Treatment includes eliminating or breaking apart the cords that are pulling the fingers in the direction of your palm. This can be done in several different ways. The choice of technique depends on the severity of the symptoms and any other health complications a patient may have.
Needling is a method that uses a needle that is inserted through the skin to puncture and break the hardened cord of tissue that’s contracting a finger or fingers. Contractures can recur. However, the procedure can be repeated if necessary.
Some specialists now use ultrasound to guide the needle. This advancement can really reduce the risk of unintentional injury to the surrounding nerves or tendons of the contracture site. The greatest advantage of the needling technique is that there is no incision, and it can be done on multiple fingers at just one time.
Afterward, very minimal physical therapy is needed. The disadvantage of this procedure is that it cannot be employed in some locations due to the risk of damaging a nerve.
The Food and Drug Administration also approves enzyme injections as a treatment for Dupuytren’s Contraction or contracture. The injections contain an enzyme, collagenase clostridium histolyticum (Xiaflex), which is geared for treating Dupuytren’s contracture.
The enzyme in this medication relaxes and deteriorates the rigid cord in the palm of an afflicted hand. A day after the injection, the doctor will manipulate the hand to break off the cord and straighten the fingers.

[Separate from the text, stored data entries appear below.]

-- ==== Sys2Proof/Machine/Queues.lean ====
section
/-!
DEFINITION. Queues (R34 to R36), packets (R451 to R456), and the three kinds of packet the module sends: replies,
completion notifications and event notifications (R484 to R486).
-/
namespace Sys2Proof.Machine

/-! ### Transports -/

/-- Code of a transport in the session table (Table 11.5). -/
def transportCode : Transport → Nat
  | .spi => 0 | .swarm => 1 | .ring => 2 | .porch => 3

/-- Command input queue and reply queue of a transport (Table 1.6). -/
def inQ : Transport → Nat
  | .spi => 12 | .swarm => 13 | .ring => 14 | .porch => 15
def outQ : Transport → Nat
  | .spi => 16 | .swarm => 17 | .ring => 18 | .porch => 19

/-! ### Packets -/

/-- Header of a packet (Table 11.1). -/
def header (opcode flags sess seq len : Nat) : Bytes :=
  leBytes 1 opcode ++ leBytes 1 flags ++ leBytes 2 sess ++ leBytes 2 seq ++ leBytes 2 len

/-- A packet with its tag, where a key is given, and its CRC trailer (R451, R453, R454). -/
def packet (opcode flags sess seq : Nat) (payload : Bytes) (key : Option Bytes) : Bytes :=
  let fl := flags + (if key.isSome then 0x10 else 0)
  let body := header opcode fl sess seq payload.length ++ payload
  let body := match key with
    | some k => body ++ packetTag k body
    | none => body
  body ++ leBytes 4 (crc32c body)

/-- The key an open session's packets are tagged with (R454). -/
def Session.tagKey (x : Session) : Option Bytes := if x.auth then some x.key else none

/-- Bytes of the largest reply with its entry header (R469). -/
def replyRoom : Nat := 1072

/-- The blocks of a packet on the share ring: SEG, TAG and up to 28 packet bytes each (R476). -/
def ringBlocks (tag : Nat) (p : Bytes) : List Bytes :=
  let n := (p.length + 27) / 28
  (upto n).map fun i => leBytes 1 (i + (if i + 1 = n then 0x80 else 0)) ++ leBytes 1 tag ++ (p.drop (28 * i)).take 28

/-- Room a packet takes in its reply queue. -/
def sendSize (x : Session) (p : Bytes) : Nat :=
  match x.transport with
  | .ring => ((ringBlocks 0 p).map fun b => entrySize b.length).foldl (· + ·) 0
  | _ => entrySize p.length

/-- A packet of a session written to its reply queue: in blocks for the ring (R476), and cut into frames as far as they fit for
the swarm bus (R475). -/
def State.send (s : State) (x : Session) (p : Bytes) : State :=
  match x.transport with
  | .ring =>
    let tag := (tget s.ring.tags 0 x.source + 1) % 256
    let s := { s with ring := { s.ring with tags := tset s.ring.tags x.source tag } }
    (ringBlocks tag p).foldl (fun s b => s.push 18 b x.source) s
  | .swarm => (s.push 17 p x.source x.port).swarmFeed
  | _ => s.push (outQ x.transport) p x.source x.port

/-! ### Event notifications -/

/-- Payload of an event notification (Table 11.12). -/
def eventPayload (cls subj ev lost time : Nat) (data : Bytes) : Bytes :=
  leBytes 1 cls ++ leBytes 1 subj ++ leBytes 2 ev ++ leBytes 2 lost ++ leBytes 2 0 ++ leBytes 8 time ++ data

/-- One event or telemetry notification to a session, under the drop rule of R486. -/
def State.notifyTo (s : State) (n cls subj ev : Nat) (data : Bytes) : State :=
  let x := s.sess n
  let p := packet 0x30 0x40 n x.notifSeq (eventPayload cls subj ev x.lost s.swarmMicros data) x.tagKey
  if sendSize x p + 2 * replyRoom ≤ s.freeBytes (outQ x.transport) then
    (s.setSess n { x with notifSeq := (x.notifSeq + 1) % 65536, lost := 0 }).send x p
  else
    (s.setSess n { x with lost := min 65535 (x.lost + 1) }).incPar P.notifDrops

/-- The numbers of the open sessions, lowest first. -/
def State.openSessions (s : State) : List Nat := (upto 256).filterMap fun k => if (s.sess (k + 1)).isOpen then some (k + 1) else none

/-- An event of a class sent to every open session that asks for the class (R485, Table 11.13). -/
def State.notify (s : State) (cls pos subj : Nat) (data : Bytes) : State :=
  s.openSessions.foldl
    (fun s n => if (s.sess n).eventMask / 2 ^ cls % 2 = 1 then s.notifyTo n cls subj (cls * 256 + pos) data else s) s

/-! ### Packets that must not be lost (R469, R486) -/

/-- A packet of a session written to its reply queue; `boot` marks the one whose end starts BOOT (R756). -/
def State.sendMark (s : State) (x : Session) (p : Bytes) (boot : Bool) : State :=
  let last := s.nextTag + (match x.transport with | .ring => (p.length + 27) / 28 - 1 | _ => 0)
  let s' := s.send x p
  if boot then { s' with dev := { s'.dev with pendingBoot := some ⟨outQ x.transport, last, s.now⟩ } } else s'

/-- BOOT is due with no packet to wait for (R756). -/
def State.bootNow (s : State) : State := { s with dev := { s.dev with pendingBoot := some ⟨16, s.nextTag, s.now⟩ } }

/-- A packet waits for a reply queue. -/
def State.waits (s : State) (q : Nat) : Bool := s.waiting.any fun w => decide (outQ (s.sess w.sess).transport = q)

/-- A packet written to its session's reply queue, or kept in order until it fits. -/
def State.sendOrWait (s : State) (n : Nat) (p : Bytes) (boot run : Bool) : State :=
  let x := s.sess n
  if ¬ s.waits (outQ x.transport) ∧ sendSize x p ≤ s.freeBytes (outQ x.transport) then s.sendMark x p boot
  else { s with waiting := s.waiting ++ [⟨n, p, boot, run⟩] }

/-- The waiting packets that now fit are written, in order: the packets of reply runs, or the completions. -/
def State.flush (s : State) (run : Bool) : State :=
  let r := s.waiting.foldl (fun (a : State × List Nat × List Waiting) w =>
    let x := a.1.sess w.sess
    let q := outQ x.transport
    if w.run = run ∧ a.2.1.contains q = false ∧ sendSize x w.packet ≤ a.1.freeBytes q then (a.1.sendMark x w.packet w.boot, a.2)
    else (a.1, q :: a.2.1, a.2.2 ++ [w])) (s, [], [])
  { r.1 with waiting := r.2.2 }

/-! ### Completions -/

/-- A completion notification: written at once if it fits, else it waits (R484, R486). -/
def State.complete (s : State) (opcode sess seq status : Nat) (extra : Bytes := []) (boot : Bool := false) : State :=
  let x := s.sess sess
  if x.isOpen then s.sendOrWait sess (packet opcode 0xC0 sess seq (leBytes 1 status ++ extra) x.tagKey) boot false else s

/-- The operation of an opcode on a target that runs, if any. -/
def State.findOp (s : State) (opcode target : Nat) : Option Op :=
  s.ops.find? fun o => decide (o.opcode = opcode) && decide (o.target = target)

/-- An operation answered ACCEPTED. -/
def State.startOp (s : State) (o : Op) : State := { s with ops := s.ops ++ [o] }

/-- The end of an operation: its completion is sent to the session that began it (R484). -/
def State.endOp (s : State) (opcode target status : Nat) (extra : Bytes := []) : State :=
  match s.findOp opcode target with
  | none => s
  | some o =>
    let s := { s with ops := s.ops.filter fun p => !(decide (p.opcode = opcode) && decide (p.target = target)) }
    s.complete opcode o.sess o.seq status extra

/-! ### Status codes (Table 11.4) -/

def stDone : Nat := 0x00
def stAccepted : Nat := 0x01
def stBusy : Nat := 0x02
def stBadOpcode : Nat := 0x10
def stBadLength : Nat := 0x11
def stBadCheck : Nat := 0x12
def stBadSequence : Nat := 0x13
def stNoSession : Nat := 0x14
def stSessionFull : Nat := 0x15
def stRange : Nat := 0x20
def stState : Nat := 0x21
def stLocked : Nat := 0x22
def stNotReady : Nat := 0x23
def stFaultActive : Nat := 0x30
def stStoActive : Nat := 0x31

end Sys2Proof.Machine
end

In many ways, this is similar to the needling technique, except that hand manipulation happens the following day instead of the same day as the injection procedure. They have the same advantages and disadvantages as the Needling technique.
Another option is to surgically get rid of the tissue in the palm which is affected by the disease. This may be in the early stages of the disease as the tissues cannot easily be identified. It may not be a preferred method for patients because it is invasive, but it can prove very effective for patient recovery.